START Listed records

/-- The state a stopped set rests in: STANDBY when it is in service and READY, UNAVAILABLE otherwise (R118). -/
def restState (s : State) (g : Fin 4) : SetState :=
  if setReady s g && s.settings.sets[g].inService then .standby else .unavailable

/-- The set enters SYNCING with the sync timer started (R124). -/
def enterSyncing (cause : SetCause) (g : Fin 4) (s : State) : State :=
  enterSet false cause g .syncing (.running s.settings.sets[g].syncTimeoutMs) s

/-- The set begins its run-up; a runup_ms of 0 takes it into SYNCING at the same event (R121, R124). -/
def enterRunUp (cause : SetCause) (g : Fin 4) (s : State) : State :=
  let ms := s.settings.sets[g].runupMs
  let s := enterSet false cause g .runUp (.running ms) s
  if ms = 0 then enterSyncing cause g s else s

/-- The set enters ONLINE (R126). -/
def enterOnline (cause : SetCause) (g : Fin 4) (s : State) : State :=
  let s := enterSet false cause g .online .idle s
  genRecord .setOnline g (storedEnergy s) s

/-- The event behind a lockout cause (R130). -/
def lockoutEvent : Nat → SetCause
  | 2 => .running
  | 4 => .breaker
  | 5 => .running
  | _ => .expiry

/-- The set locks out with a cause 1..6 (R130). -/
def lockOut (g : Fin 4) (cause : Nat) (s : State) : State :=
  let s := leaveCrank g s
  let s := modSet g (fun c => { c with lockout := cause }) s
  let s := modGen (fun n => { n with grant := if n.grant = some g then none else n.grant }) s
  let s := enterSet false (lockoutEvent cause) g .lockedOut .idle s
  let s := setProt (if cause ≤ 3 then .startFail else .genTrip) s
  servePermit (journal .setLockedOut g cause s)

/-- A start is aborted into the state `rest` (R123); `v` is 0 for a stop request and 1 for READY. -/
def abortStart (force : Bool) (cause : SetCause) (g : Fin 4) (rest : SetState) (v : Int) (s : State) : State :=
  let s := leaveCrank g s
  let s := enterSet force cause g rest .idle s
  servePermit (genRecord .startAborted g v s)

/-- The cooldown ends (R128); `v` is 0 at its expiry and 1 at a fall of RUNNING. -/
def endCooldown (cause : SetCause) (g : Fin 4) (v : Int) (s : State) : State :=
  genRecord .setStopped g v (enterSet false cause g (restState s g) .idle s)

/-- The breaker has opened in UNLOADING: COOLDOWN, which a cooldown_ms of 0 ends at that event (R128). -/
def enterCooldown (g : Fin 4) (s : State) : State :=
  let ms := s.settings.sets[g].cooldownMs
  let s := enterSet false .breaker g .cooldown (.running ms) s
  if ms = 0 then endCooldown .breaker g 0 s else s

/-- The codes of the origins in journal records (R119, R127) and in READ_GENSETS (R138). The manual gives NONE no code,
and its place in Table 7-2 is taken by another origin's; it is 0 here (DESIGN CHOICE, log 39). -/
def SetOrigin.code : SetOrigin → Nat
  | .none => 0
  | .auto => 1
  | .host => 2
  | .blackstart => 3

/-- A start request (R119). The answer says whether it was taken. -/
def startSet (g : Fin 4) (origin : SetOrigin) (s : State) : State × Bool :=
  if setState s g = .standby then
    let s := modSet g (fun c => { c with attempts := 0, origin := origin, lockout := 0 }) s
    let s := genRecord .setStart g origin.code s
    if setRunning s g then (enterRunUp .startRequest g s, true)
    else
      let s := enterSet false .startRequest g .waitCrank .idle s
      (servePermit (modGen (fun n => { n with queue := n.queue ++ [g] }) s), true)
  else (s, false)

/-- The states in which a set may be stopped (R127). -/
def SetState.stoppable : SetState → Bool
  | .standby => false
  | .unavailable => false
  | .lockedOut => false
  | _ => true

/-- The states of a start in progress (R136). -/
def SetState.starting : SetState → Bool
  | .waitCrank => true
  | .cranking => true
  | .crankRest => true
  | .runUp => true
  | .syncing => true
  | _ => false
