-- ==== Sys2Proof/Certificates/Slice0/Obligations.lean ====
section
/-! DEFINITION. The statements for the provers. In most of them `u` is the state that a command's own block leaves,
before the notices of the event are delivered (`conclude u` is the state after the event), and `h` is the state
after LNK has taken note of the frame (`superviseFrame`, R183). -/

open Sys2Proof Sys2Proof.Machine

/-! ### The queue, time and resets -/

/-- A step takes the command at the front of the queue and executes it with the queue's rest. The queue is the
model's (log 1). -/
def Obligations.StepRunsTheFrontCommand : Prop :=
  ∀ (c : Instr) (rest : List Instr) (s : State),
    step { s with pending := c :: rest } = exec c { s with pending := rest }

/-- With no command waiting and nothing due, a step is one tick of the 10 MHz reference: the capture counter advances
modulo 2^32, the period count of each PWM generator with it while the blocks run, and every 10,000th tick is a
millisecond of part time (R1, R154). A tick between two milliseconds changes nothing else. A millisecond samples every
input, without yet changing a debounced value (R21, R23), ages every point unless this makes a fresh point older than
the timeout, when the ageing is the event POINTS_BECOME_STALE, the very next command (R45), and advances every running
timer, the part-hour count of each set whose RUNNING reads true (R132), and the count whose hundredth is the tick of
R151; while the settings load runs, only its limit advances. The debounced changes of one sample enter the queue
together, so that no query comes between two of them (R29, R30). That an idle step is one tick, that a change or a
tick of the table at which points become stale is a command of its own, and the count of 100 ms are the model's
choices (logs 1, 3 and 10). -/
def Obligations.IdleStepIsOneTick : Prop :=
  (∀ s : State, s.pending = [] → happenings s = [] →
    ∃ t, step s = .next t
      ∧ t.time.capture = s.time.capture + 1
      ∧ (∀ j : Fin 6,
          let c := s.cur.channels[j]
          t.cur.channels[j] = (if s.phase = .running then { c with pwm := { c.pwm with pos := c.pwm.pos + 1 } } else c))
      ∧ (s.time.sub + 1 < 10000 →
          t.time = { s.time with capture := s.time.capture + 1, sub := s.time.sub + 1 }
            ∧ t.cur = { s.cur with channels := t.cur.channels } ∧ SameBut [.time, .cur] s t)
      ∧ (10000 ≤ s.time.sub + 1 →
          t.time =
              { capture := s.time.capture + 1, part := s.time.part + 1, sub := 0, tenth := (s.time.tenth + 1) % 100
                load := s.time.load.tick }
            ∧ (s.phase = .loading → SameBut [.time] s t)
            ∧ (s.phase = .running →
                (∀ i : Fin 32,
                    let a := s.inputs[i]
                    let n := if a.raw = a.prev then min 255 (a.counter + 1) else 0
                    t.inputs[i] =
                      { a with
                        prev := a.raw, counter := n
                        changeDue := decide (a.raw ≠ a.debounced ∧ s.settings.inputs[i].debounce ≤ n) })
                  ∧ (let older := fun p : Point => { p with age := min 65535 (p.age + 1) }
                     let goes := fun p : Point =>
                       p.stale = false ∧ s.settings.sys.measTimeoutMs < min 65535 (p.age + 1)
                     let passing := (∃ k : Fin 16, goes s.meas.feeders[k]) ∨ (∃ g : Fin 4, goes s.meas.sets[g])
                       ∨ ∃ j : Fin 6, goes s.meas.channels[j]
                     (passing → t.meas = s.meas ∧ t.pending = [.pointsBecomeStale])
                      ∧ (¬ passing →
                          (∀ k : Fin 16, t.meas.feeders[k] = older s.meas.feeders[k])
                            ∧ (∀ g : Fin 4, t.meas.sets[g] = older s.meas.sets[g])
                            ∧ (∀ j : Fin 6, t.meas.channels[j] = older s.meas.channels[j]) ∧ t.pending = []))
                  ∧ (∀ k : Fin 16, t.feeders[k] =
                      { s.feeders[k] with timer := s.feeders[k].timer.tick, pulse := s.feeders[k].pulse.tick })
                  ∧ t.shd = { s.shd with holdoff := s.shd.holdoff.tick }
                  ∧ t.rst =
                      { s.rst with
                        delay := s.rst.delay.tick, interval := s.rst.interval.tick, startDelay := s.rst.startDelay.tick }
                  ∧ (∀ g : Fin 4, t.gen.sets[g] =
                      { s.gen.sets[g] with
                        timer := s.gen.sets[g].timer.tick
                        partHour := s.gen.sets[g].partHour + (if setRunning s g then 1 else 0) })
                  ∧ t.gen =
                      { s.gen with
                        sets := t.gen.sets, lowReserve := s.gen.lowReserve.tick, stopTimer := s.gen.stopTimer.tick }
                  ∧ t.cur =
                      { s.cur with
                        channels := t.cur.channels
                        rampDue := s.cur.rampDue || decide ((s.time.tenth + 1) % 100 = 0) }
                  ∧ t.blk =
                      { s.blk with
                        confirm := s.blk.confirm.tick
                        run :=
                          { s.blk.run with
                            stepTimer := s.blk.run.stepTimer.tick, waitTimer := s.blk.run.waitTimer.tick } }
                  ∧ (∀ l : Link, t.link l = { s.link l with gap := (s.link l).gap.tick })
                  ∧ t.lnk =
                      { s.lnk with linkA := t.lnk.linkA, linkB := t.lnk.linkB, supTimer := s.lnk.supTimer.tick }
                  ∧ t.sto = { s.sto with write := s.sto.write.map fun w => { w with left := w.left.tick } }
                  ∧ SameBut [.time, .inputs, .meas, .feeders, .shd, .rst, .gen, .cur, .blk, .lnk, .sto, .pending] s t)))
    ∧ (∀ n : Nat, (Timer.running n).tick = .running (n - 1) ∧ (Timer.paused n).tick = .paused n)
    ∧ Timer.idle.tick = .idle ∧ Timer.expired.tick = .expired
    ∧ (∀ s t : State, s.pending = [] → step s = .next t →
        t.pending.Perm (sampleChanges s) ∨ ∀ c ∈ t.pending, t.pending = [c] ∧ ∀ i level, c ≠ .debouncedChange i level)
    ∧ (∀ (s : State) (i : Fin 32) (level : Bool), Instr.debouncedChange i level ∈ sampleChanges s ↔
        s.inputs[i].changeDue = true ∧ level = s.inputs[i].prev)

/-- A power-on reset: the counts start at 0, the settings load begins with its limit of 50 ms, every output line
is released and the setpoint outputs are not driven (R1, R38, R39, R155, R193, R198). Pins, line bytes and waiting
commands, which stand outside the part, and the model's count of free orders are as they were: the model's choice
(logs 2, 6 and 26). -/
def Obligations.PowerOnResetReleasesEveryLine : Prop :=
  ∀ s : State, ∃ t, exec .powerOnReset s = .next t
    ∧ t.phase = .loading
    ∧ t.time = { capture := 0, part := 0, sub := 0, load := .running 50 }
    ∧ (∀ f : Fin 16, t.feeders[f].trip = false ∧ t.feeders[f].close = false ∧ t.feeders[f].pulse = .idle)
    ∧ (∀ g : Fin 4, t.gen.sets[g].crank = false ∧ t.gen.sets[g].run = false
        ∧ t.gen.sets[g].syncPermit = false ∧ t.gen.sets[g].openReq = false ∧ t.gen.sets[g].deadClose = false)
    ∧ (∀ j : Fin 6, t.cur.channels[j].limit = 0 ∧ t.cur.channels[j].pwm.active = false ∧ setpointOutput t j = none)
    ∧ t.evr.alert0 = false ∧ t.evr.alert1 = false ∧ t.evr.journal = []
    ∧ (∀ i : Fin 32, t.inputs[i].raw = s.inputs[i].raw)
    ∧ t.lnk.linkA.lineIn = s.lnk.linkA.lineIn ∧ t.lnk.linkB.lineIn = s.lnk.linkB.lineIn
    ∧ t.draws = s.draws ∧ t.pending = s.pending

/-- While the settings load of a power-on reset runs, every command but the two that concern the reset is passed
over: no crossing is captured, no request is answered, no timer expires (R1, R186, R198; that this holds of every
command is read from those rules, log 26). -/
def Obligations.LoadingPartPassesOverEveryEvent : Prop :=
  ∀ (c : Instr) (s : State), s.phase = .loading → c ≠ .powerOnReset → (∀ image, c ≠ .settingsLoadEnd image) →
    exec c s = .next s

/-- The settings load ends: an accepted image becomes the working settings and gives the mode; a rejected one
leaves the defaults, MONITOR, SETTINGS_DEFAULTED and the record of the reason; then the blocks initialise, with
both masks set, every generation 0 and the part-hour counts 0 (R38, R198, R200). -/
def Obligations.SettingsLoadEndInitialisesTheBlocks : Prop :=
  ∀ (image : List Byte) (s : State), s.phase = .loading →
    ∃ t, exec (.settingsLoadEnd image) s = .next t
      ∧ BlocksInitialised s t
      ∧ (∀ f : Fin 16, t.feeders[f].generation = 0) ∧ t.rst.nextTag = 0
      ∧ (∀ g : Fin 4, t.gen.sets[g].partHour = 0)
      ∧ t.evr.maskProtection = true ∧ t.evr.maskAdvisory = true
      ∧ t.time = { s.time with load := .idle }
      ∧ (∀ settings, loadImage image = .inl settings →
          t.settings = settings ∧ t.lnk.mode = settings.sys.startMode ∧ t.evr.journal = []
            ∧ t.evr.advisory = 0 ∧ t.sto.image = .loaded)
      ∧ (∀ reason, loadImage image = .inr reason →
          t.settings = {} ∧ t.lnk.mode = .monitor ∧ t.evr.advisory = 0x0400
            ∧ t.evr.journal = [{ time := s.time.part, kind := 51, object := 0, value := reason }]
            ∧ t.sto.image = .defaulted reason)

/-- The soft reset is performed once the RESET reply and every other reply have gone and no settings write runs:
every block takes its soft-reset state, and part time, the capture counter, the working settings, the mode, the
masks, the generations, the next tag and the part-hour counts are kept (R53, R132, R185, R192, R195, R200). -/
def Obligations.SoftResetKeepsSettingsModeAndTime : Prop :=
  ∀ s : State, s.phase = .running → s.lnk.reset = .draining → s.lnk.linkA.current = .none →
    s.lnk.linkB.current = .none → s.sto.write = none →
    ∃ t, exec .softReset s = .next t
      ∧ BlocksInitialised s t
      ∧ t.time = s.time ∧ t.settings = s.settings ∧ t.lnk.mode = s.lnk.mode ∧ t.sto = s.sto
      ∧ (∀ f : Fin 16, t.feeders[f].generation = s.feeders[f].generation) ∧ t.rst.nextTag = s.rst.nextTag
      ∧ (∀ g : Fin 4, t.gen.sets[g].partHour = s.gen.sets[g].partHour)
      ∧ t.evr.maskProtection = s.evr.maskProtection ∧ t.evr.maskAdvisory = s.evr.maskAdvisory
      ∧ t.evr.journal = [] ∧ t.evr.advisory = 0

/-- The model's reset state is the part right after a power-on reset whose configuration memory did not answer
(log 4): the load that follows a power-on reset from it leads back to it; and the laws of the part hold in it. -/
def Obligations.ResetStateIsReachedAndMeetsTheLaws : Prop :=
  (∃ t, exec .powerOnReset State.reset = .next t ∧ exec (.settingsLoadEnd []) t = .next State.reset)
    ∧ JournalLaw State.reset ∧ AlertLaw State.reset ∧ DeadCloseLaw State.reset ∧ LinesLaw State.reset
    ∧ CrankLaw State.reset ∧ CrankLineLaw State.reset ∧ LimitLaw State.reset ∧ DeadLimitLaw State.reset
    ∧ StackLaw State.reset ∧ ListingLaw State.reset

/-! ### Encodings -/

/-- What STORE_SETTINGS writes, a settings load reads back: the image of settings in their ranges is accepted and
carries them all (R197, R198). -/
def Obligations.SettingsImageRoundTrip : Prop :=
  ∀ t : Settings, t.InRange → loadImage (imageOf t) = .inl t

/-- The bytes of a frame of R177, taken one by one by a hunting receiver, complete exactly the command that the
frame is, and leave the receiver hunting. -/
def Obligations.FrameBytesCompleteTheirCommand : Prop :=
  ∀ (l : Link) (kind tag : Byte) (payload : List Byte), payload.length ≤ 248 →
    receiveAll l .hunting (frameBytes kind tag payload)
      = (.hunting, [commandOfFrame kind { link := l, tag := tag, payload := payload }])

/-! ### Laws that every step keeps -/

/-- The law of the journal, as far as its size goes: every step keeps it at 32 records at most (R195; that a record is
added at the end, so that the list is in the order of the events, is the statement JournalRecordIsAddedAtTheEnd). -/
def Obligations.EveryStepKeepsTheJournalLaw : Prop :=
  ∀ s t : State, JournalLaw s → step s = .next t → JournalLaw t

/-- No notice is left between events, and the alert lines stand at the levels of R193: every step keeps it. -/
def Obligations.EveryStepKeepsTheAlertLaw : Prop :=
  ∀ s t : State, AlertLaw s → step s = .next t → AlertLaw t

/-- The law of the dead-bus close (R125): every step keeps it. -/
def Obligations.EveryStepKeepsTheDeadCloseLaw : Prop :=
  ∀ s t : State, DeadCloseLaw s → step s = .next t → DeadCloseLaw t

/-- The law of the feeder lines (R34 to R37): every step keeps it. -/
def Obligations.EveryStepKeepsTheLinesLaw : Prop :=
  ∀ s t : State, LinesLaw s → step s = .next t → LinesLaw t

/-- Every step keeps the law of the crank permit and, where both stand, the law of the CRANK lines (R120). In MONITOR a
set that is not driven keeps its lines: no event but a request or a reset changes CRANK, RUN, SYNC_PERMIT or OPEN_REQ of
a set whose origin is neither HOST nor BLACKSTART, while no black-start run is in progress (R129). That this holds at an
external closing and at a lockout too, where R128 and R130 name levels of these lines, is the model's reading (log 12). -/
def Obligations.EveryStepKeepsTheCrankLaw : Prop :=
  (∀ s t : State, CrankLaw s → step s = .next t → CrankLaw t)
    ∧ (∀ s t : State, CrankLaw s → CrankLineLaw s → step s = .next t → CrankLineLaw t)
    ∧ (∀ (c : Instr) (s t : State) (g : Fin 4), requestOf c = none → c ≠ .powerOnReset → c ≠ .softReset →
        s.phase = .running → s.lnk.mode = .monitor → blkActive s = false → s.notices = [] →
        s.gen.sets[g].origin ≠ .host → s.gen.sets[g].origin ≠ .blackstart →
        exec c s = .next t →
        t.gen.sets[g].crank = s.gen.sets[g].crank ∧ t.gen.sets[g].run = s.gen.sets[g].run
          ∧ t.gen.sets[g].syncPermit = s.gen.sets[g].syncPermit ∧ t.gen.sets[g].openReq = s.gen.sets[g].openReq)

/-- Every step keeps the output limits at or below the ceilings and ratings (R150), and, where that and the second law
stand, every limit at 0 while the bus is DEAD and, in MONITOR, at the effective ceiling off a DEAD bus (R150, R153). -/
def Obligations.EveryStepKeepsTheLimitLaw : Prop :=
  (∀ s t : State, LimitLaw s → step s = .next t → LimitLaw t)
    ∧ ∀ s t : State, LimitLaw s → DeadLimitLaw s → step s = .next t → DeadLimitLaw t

END Listed records

→ Task goal: Some lines above contain the word "working". Copy each of them.

→ Exercise result:
/-- The settings load ends: an accepted image becomes the working settings and gives the mode; a rejected one
every block takes its soft-reset state, and part time, the capture counter, the working settings, the mode, the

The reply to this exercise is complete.